A music teacher’s dream
Complicated story made simpler: Along the way, Rios met Sue Wege, state coordinator and regional director of The MusicLink Foundation, a national, nonprofit group started by a music teacher who dared to dream about recruiting music teachers to teach needy kids for free or a lesser fee.

Rios’ kids receive discounted music lessons from a MusicLink teacher. The group gave the family a newer, better-quality piano and a cello for Gabriel.

With 85 MusicLink teachers and 230 students taking lessons for a variety of musical instruments, Minnesota has the largest program, stretching from Crookston to the inner cities of St. Paul and Minneapolis. Students qualify for the program if they qualify for free or reduced-fee school lunch, or nearly so, Wege said.

Why is music important?

“I could go on a long time about that. It adds so much to a child’s life, just their self-esteem. It’s related to math skills, organizational skills, focusing. Music is a magical thing,” said Wege, of Cottage Grove, who has a master’s degree in music and has been teaching piano for more than 30 years.  

For some, it’s salvation. Wege had one parent tell her: “Now, instead of my kids being out in the streets, they’re in my living room making music.”

One impoverished single mom in Minneapolis who sold her car to help fund her talented son’s musical education, now has three children receiving instruments and lessons through the program.

The foundation is broader. “It’s like a partnership of many different people all coming together to make this happen,” including the Minnesota Music Teachers Association, Wege said.
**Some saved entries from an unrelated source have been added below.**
theorem witness_DoneRetiresTheRecord :
    let s := flying 8 8 4
    (s.reaches (.batchResultDone mp0 9 6) = true ∧ s.device = .run ∧ (s.slot 9).batch = some (batch40 4 4) ∧
    (s.slot 9).gen = 6 ∧ (s.segment ⟨0, 3⟩).doneUnits = 0 ∧ (s.segment ⟨0, 3⟩).state = .opened ∧
    (s.stream 40).state = .active ∧ (s.stream 40).cls = .tenant ∧ (s.stream 40).owner = 5 ∧ (s.stream 40).chain = [0] ∧
    (s.record 0).origin = .tenant 5 0 ∧ (s.record 0).stream = 40 ∧ (s.record 0).mark = none ∧
    (s.record 0).placed = (s.record 0).sectors ∧ (s.record 0).durable + 4 = (s.record 0).sectors ∧
    (s.function 5).state = .enabled ∧ (s.function 5).fence = none ∧ (s.function 5).flush = .none ∧
    (s.die 0).slotWait = [] ∧ (s.die 0).assigned = some .core0 ∧ s.reports = []) ∧ s.roomFor 1 :=
  ⟨by decide +kernel, room_of (by decide)⟩

theorem witness_FailedHaltsTheStream :
    let s := stream40 (fun st => { st with failures := 2 }) (flying 9 8 4)
    (s.reaches (.batchResultFailed mp0 9 6 1) = true ∧ s.device = .run ∧ Table.canonical .powerOn s.slots = true ∧
    (s.slot 9).batch = some (batch40 4 4) ∧ (s.slot 9).gen = 6 ∧ (s.segment ⟨0, 3⟩).doneUnits = 0 ∧
    (s.segment ⟨0, 3⟩).state = .opened ∧ (s.segment ⟨0, 3⟩).owner = some 40 ∧ (s.stream 40).state = .active ∧
    (s.stream 40).cls = .tenant ∧ (s.stream 40).writePoint = some ⟨0, 3⟩ ∧ (s.stream 40).finishing = none ∧
    (s.stream 40).chain = [0] ∧ s.limits.failureLimit ≤ (s.stream 40).failures + 1 ∧ (s.die 0).slotWait = [] ∧
    (s.die 0).assigned = some .core0) ∧ s.roomFor 2 :=
  ⟨by decide +kernel, room_of (by decide)⟩

/-- A batch stands in slot 9 alone. -/
theorem flying_slots (sectors placed n m : Nat) (h : ((flying sectors placed n).slot m).batch ≠ none) : m = 9 := by
  by_contra hm
  refine h ?_
  show (Table.read Slot.powerOn [(9, _)] m).batch = none
  simp only [Table.read]
  split
  · rfl
  · simp [Slot.powerOn]

theorem witness_FailedHaltsTheStream_only (m : Nat) :
    (∃ x, ((stream40 (fun st => { st with failures := 2 }) (flying 9 8 4)).slot m).batch = some x ∧ x.stream = 40) → m = 9 :=
  fun ⟨_, hx, _⟩ => flying_slots 9 8 4 m fun h => by
    have : ((stream40 (fun st => { st with failures := 2 }) (flying 9 8 4)).slot m).batch = none := h
    rw [this] at hx
    cases hx

/-! ### Hypotheses of the statements: occupancy -/

/-- Segment (0, 3) with 10 valid sectors, in some state. -/
def segment3 (st : SegmentState) (valid : Nat) : State :=
  base.setSegment ⟨0, 3⟩ { Segment.powerOn with state := st, written := 12, valid := valid, closeSeq := 7, suspect := true }

theorem witness_InvalidateLowersTheValidCount :
    (base.reaches (.invalidate mp0 []) = true ∧ base.reaches (.invalidate mp0 (List.replicate 33 ⟨0, 0, 1⟩)) = true ∧
      base.reaches (.invalidate mp0 [⟨2, 0, 1⟩]) = true ∧ base.reaches (.invalidate mp0 [⟨0, 16, 1⟩]) = true ∧
      base.reaches (.invalidate mp0 [⟨0, 0, 0⟩]) = true ∧ base.working = true) ∧
    ((segment3 .victim 10).reaches (.invalidate mp0 [⟨0, 3, 10⟩]) = true ∧
      ((segment3 .victim 10).segment ⟨0, 3⟩).state = .victim ∧ (10 : Half).toNat ≤ ((segment3 .victim 10).segment ⟨0, 3⟩).valid) ∧
    ((segment3 .opened 10).reaches (.invalidate mp0 [⟨0, 3, 11⟩]) = true ∧
      ((segment3 .opened 10).segment ⟨0, 3⟩).valid < (11 : Half).toNat) ∧
    (base.reaches (.invalidate mp0 [⟨1, 15, 1⟩]) = true ∧ (base.segment ⟨1, 15⟩).state = .untracked ∧
      Table.canonical .powerOn base.segments = true) := by decide +kernel

/-- Both ends of the range of u and a. -/
theorem witness_ScoresFollowThePolicy : (0 : Nat) ≤ 65535 ∧ (65535 : Nat) ≤ 65535 ∧ score .aged 0 65535 = 65535 ∧
    score .greedy 65535 0 = 0 := by decide

theorem witness_NominateTakesTheFirstInRank : (example77.reaches (.nominate rp 0xFF 1 3 8) = true ∧ example77.device = .run ∧
      policyOf 1 = some .aged ∧ classFilterOf 3 = some none ∧ Table.canonical .powerOn example77.segments = true ∧
      1 ≤ example77.geo.blocks ∧ (example77.segment ⟨5, 12⟩).state = .closed) ∧
    (example77.reaches (.nominate rp 15 0 0 1) = true ∧ (15 : Byte).toNat < example77.geo.dies ∧ policyOf 0 = some .greedy ∧
      classFilterOf 0 = some (some .tenant)) := by decide +kernel

theorem witness_VictimsAreReturnedReleasedOrRetired :
    (base.working = true ∧ base.reaches (.returnSegment rp ⟨0, 16⟩) = true ∧ base.reaches (.releaseSegment rp ⟨2, 0⟩) = true ∧
      base.reaches (.retireSegment rp ⟨2, 0⟩) = true) ∧
    ((segment3 .victim 10).reaches (.returnSegment rp ⟨0, 3⟩) = true ∧ (segment3 .victim 10).working = true ∧
      ((segment3 .victim 10).segment ⟨0, 3⟩).state = .victim) ∧
    ((segment3 .closed 0).reaches (.returnSegment rp ⟨0, 3⟩) = true ∧
      (segment3 .closed 0).reaches (.releaseSegment rp ⟨0, 3⟩) = true ∧
      ((segment3 .closed 0).segment ⟨0, 3⟩).state ≠ .victim) ∧
    ((segment3 .victim 1).reaches (.releaseSegment rp ⟨0, 3⟩) = true ∧ 1 ≤ ((segment3 .victim 1).segment ⟨0, 3⟩).valid) ∧
    ((segment3 .victim 0).reaches (.releaseSegment rp ⟨0, 3⟩) = true ∧ ((segment3 .victim 0).segment ⟨0, 3⟩).valid = 0) ∧
    ((segment3 .filled 1).reaches (.retireSegment rp ⟨0, 3⟩) = true ∧
      ((segment3 .filled 1).segment ⟨0, 3⟩).state = .filled ∧ ((segment3 .closed 0).segment ⟨0, 3⟩).state = .closed ∧
      ((segment3 .retired 0).segment ⟨0, 3⟩).state = .retired) := by decide +kernel

theorem witness_VictimsAreReturnedReleasedOrRetired_room : (segment3 .victim 0).roomFor 1 := room_of (by decide)

/-! ### Hypotheses of the statements: configuration, power and queries -/

/-- A device in CONFIG, its geometry unlocked. -/
def config : State := { base with control := { base.control with device := .config, locked := false } }

/-- The same with its geometry locked. -/
def lockedConfig : State := inState .config base

theorem witness_GeometryIsSetLockedAndStarted :
    (base.reaches (.setGeometry mp0 2 16 16 4) = true ∧ base.reaches (.lockGeometry mp0) = true ∧
      base.reaches (.start mp0) = true ∧ base.device = .run ∧ (inState .drain base).reaches (.start mp0) = true ∧
      (inState .drained base).reaches (.lockGeometry mp0) = true) ∧
    (lockedConfig.reaches (.setGeometry mp0 2 16 16 4) = true ∧ lockedConfig.device = .config ∧
      lockedConfig.control.locked = true) ∧
    (config.reaches (.setGeometry mp0 0 16 16 4) = true ∧ config.reaches (.setGeometry mp0 64 1025 16 4) = true ∧
      65536 < 64 * 1025 ∧ config.control.locked = false) ∧
    (config.reaches (.setGeometry mp0 64 1024 1024 63) = true ∧ 64 * 1024 ≤ 65536 ∧ 1024 * 63 ≤ 65535 ∧
      config.reaches (.setGeometry mp0 1 16 16 4) = true) ∧
    (State.reset.reaches (.lockGeometry mp0) = true ∧ State.reset.control.geometry = none ∧
      config.reaches (.lockGeometry mp0) = true ∧ config.control.geometry ≠ none) ∧
    (config.reaches (.start mp0) = true ∧ lockedConfig.reaches (.start mp0) = true ∧
      lockedConfig.control.geometry = some ⟨2, 16, 16, 4⟩ ∧ ∀ d, d < 2 → (lockedConfig.die d).configured ≠ none) := by
  decide +kernel

/-- Each limit's range at both ends, and one beyond it. -/
theorem witness_SetLimitsStoresOneLimit :
    (base.reaches (.setLimits mp0 10 0) = true ∧ base.device = .run ∧ config.device = .config) ∧
    ([(0, 256), (0, 65535), (1, 0), (1, 65535), (2, 0), (2, 2048), (3, 1), (3, 8), (4, 0), (4, 2000)].all
      fun c => config.reaches (.setLimits mp0 (BitVec.ofNat 8 c.1) (BitVec.ofNat 16 c.2))) = true ∧
    ([(5, 0), (5, 65535), (6, 10), (6, 2000), (7, 0), (7, 1), (8, 1), (8, 7), (9, 0), (9, 31)].all
      fun c => base.reaches (.setLimits mp0 (BitVec.ofNat 8 c.1) (BitVec.ofNat 16 c.2))) = true ∧
    (config.reaches (.setLimits mp0 0 255) = true ∧ config.reaches (.setLimits mp0 3 9) = true ∧
      base.reaches (.setLimits mp0 9 32) = true ∧ base.reaches (.setLimits mp0 0 256) = true) ∧
    (256 < (config.setFunction 5 { enabled with reserve := 300 }).reserves none ∧ config.reserves none ≤ 256) := by
  decide +kernel

theorem witness_DiesAndSegmentsAreLoaded :
    (config.device = .config ∧ config.control.geometry = some ⟨2, 16, 16, 4⟩ ∧
      config.reaches (.setDieMap mp0 ([0, 0] ++ List.replicate 62 0xFF)) = true ∧
      config.reaches (.setDieMap mp0 ([0, 0, 1] ++ List.replicate 61 0xFF)) = true ∧
      config.reaches (.setDieMap mp0 ([0, 2] ++ List.replicate 62 0xFF)) = true) ∧
    (config.reaches (.loadSegment mp0 [⟨0, 1, 15, 64, 9, 2, 7⟩]) = true ∧ config.control.locked = false ∧
      lockedConfig.reaches (.loadSegment mp0 [⟨0, 1, 15, 64, 9, 2, 7⟩]) = true ∧ lockedConfig.control.locked = true ∧
      lockedConfig.reaches (.loadSegment mp0 [⟨2, 1, 15, 64, 9, 2, 7⟩]) = true ∧
      lockedConfig.reaches (.loadSegment mp0 [⟨0, 1, 16, 64, 9, 2, 7⟩]) = true ∧
      lockedConfig.reaches (.loadSegment mp0 [⟨0, 1, 15, 65, 9, 2, 7⟩]) = true ∧ 16 * 4 < (65 : Half).toNat ∧
      lockedConfig.reaches (.loadSegment mp0 [⟨0, 1, 15, 64, 9, 3, 7⟩]) = true ∧
      (lockedConfig.segment ⟨1, 15⟩).state = .untracked) ∧
    (lockedConfig.reaches (.loadSegment mp0 [⟨1, 1, 15, 0, 0, 0, 0⟩]) = true ∧
      (inState .config (segment3 .closed 0)).reaches (.loadSegment mp0 [⟨0, 0, 3, 0, 0, 0, 0⟩]) = true ∧
      ((inState .config (segment3 .closed 0)).segment ⟨0, 3⟩).state = .closed ∧
      ((inState .config (segment3 .retired 0)).segment ⟨0, 3⟩).state = .retired) := by decide +kernel

theorem witness_RestartKeepsTheSettings : (inState .drain base).reaches (.restart mp0) = true ∧
    (inState .drained base).reaches (.restart mp0) = true ∧ example63.reaches (.restart mp0) = true ∧
    example63.device = .run ∧ example63.canonical = true ∧ config.reaches (.restart mp0) = true ∧ config.canonical = true := by
  decide +kernel

theorem witness_ResetAndPowerFail : (base.control.powerFail = false ∧ (base.setPowerFail true).control.powerFail = true ∧
    (inState .drain base).device = .drain ∧ (inState .drained base).control.powerFail = false ∧ config.device = .config ∧
    (placed5.record 0).condition = .chained ∧ (placed5.stream (placed5.record 0).stream).state ≠ .halted ∧
    placed5.device = .run ∧ Table.canonical .powerOn placed5.records = true ∧ base.records = []) ∧ config.roomFor 1 ∧
    base.roomFor 1 ∧ (∀ n, (placed5.stream n).state ≠ .free → placed5.uncut n = 0) :=
  ⟨by decide +kernel, room_of (by decide), room_of (by decide),
    streams_all (s := placed5) (P := fun st => st.state ≠ .free →
      (st.chain.map fun r => (placed5.record r).uncut).sum = 0) (by decide) (by decide)⟩

theorem witness_QueriesReportAndChangeNothing : (base.reaches (.queryStream fp 1024) = true ∧
      base.reaches (.queryStream fp 1023) = true ∧ base.reaches (.queryFunction fp 0xFFFF) = true ∧
      base.reaches (.queryFunction fp 256) = true ∧ base.reaches (.queryFunction fp 255) = true) ∧
    (State.reset.reaches (.querySegment rp ⟨0, 0⟩) = true ∧ State.reset.reaches (.queryDie rp 0) = true ∧
      State.reset.control.geometry = none ∧ base.reaches (.querySegment rp ⟨0, 16⟩) = true ∧
      base.reaches (.querySegment rp ⟨1, 15⟩) = true ∧ base.reaches (.queryDie rp 2) = true ∧
      base.reaches (.queryDie rp 1) = true ∧ base.control.geometry ≠ none) ∧
    (base.reaches (.queryDevice fp) = true ∧ (oneCore base).reaches (.queryDevice mp0) = true) := by decide +kernel

/-! ### Hypotheses of the statements: expiries, completions and arbiters -/

/-- Stream 40 with 3 sectors uncut, an armed seal and a write point. -/
def sealed (sealing : Seal) : State :=
  let s := (busy.setRecord 0 (record40 7 4 0)).setSegment ⟨0, 3⟩
    { Segment.powerOn with state := .opened, owner := some 40, cls := .tenant, nextUnit := 14 }
  let s := stream40 (fun st => { st with chain := [0], sealing := sealing }) s
  s.setDie 0 { dieOf .core0 with inFlight := 3, openPoints := 1 }

theorem witness_SealExpiryCutsTheRemainder :
    ((sealed (.armed 1001)).stream 40).sealing = .armed 1001 ∧ 2 ^ 31 ≤ ((sealed (.armed 1001)).tick - 1001).toNat ∧
    (let s := sealed (.armed 1000)
     (s.stream 40).sealing = .armed 1000 ∧ (s.tick - 1000).toNat < 2 ^ 31 ∧ (s.stream 40).state = .active ∧
      (s.stream 40).chain.Nodup ∧ 1 ≤ s.uncut 40 ∧ s.uncut 40 < s.geo.sectors ∧
      (s.stream 40).inFlight < (s.stream 40).depth ∧ (s.stream 40).writePoint = some ⟨0, 3⟩ ∧
      (s.die 0).inFlight < s.limits.dieInFlight ∧ (s.segment ⟨0, 3⟩).state = .opened ∧
      (s.segment ⟨0, 3⟩).nextUnit + 1 < s.geo.units ∧ (s.slot 0).batch = none) := by decide +kernel

/-- The batch of slot 9 overdue at tick 1,100, with one more batch waiting in the queue of core 0. -/
def overdue (mode : OverdueMode) : State :=
  let s := flying 7 7 3
  let s := s.setFunction 5 { enabled with timeout := 0, held := 10 }
  let s := s.setSlot 11 ⟨0, some { batch40 0 1 with stream := 41, phase := .queued, seg := ⟨1, 3⟩ }⟩
  { s.setControl { s.control with tick := 1100, limits := { s.limits with overdue := mode } } with
    queues := { core0 := [11], core1 := [], parked := [] } }

theorem witness_DeadlineExpiryReportsOrTakesOver :
    ((flying 8 8 4).slot 9).batch = some (batch40 4 4) ∧ 2 ^ 31 ≤ ((flying 8 8 4).tick - 1100).toNat ∧
    ((overdue .report).slot 9).batch = some (batch40 4 3) ∧ ((overdue .report).tick - 1100).toNat < 2 ^ 31 ∧
    (batch40 4 3).overdue = false ∧ (overdue .report).limits.overdue = .report ∧
    (let s := overdue .takeover
     s.limits.overdue = .takeover ∧ s.core .core1 = .active ∧ s.canonical = true ∧
      (∀ m ∈ s.queues.core0, (s.slot m).batch.isSome = true) ∧ 9 ∉ s.queues.core0 ∧ 9 ∉ s.queues.core1 ∧
      9 ∉ s.queues.parked ∧ (s.stream 40).state = .active ∧ (s.stream 40).cls = .tenant ∧
      (s.stream 40).writePoint = some ⟨0, 3⟩ ∧ (s.stream 40).finishing = none ∧ (s.segment ⟨0, 3⟩).state = .opened ∧
      (s.segment ⟨0, 3⟩).owner = some 40 ∧ (s.die 0).assigned = some .core0 ∧ (s.die 0).slotWait = [] ∧
      (s.stream 40).chain = [0] ∧ (s.record 0).mark.getD (s.record 0).sectors < s.geo.sectors + 4 ∧ s.device = .run ∧
      (s.function 5).state = .enabled ∧ (s.function 5).flush = .none ∧ (s.function 5).timeout = 0) := by decide +kernel

theorem witness_DeadlineExpiryReportsOrTakesOver_only : (overdue .takeover).roomFor 2 ∧ (overdue .report).roomFor 1 ∧
    ∀ m x, ((overdue .takeover).slot m).batch = some x →
      x.stream = 40 ∨ (x.place = .core .core0 ∧ x.phase ≠ .queued) → m = 9 := by
  refine ⟨room_of (by decide), room_of (by decide), fun m x h hx => ?_⟩
  by_contra hm
  have : ((overdue .takeover).slot m).batch = none ∨
      ((overdue .takeover).slot m).batch = some { batch40 0 1 with stream := 41, phase := .queued, seg := ⟨1, 3⟩ } := by
    show (Table.read Slot.powerOn [(9, _), (11, _)] m).batch = none ∨ (Table.read Slot.powerOn [(9, _), (11, _)] m).batch = _
    simp only [Table.read, if_neg hm]
    repeat' split
    all_goals first | exact .inl rfl | exact .inr rfl
  rcases this with h' | h' <;> rw [h'] at h
  · cases h
  · cases h
    revert hx
    decide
Collaborating with MusicLink is Newell Hill and his Keys 4/4 Kids, a nonprofit based in St. Paul but started in his parents’ garage about 10 years ago. This private school graduate first became interested in bringing music, dance and the visual arts to low-income kids in North Minneapolis through MUSE, but the program is in hiatus since 2005 when the funding ran out.

Newell HillPhoto by Matthew WashNewell Hill credits the inspiration of one of his former teachers for starting the Keys 4/4 Kids program.

Hoping to grow the program and its curriculum nationwide – so far branching out to Chicago – Hill credits the startup to his Mounds Park Academy history teacher Maureen Conway for inspiring him “to give back to the community and to make a difference for kids less fortunate than myself.”
 
Meanwhile, Hill, 29, who grew up playing in the Minnesota Youth Symphonies, has a business moving and repairing pianos to build up money for MUSE. He also accepts donations of pianos, some of which he gives away to individuals or schools or community centers in need.

Immeasurable impact
“It’s hard to measure the impact you have on kids. You can just see it on their faces. I have pictures in my office,” Hill said. 

As for Rios and her kids? “I’ve basically used music for helping the kids settle down and get into some kind of routines,” she said.

She credits Sarah Kang, piano teacher for three of her foster kids, for taking the trio on. “She reads their personalities and finds the right kinds of things for them to learn.”

Kang said she sees herself giving the children an introduction to piano and music, but it’s up to them to practice and learn. 

As for Gabriel Trejo, Mario Rios’ son, he’s 20 now and just finished with his first year of technical school to become a diesel mechanic, playing cello from seventh grade through high school, but he’s returned the instrument to MusicLink.

He praises his training for fostering his appreciation and understanding of music. “I love music. I’m just not too good at playing it,” he said, laughing.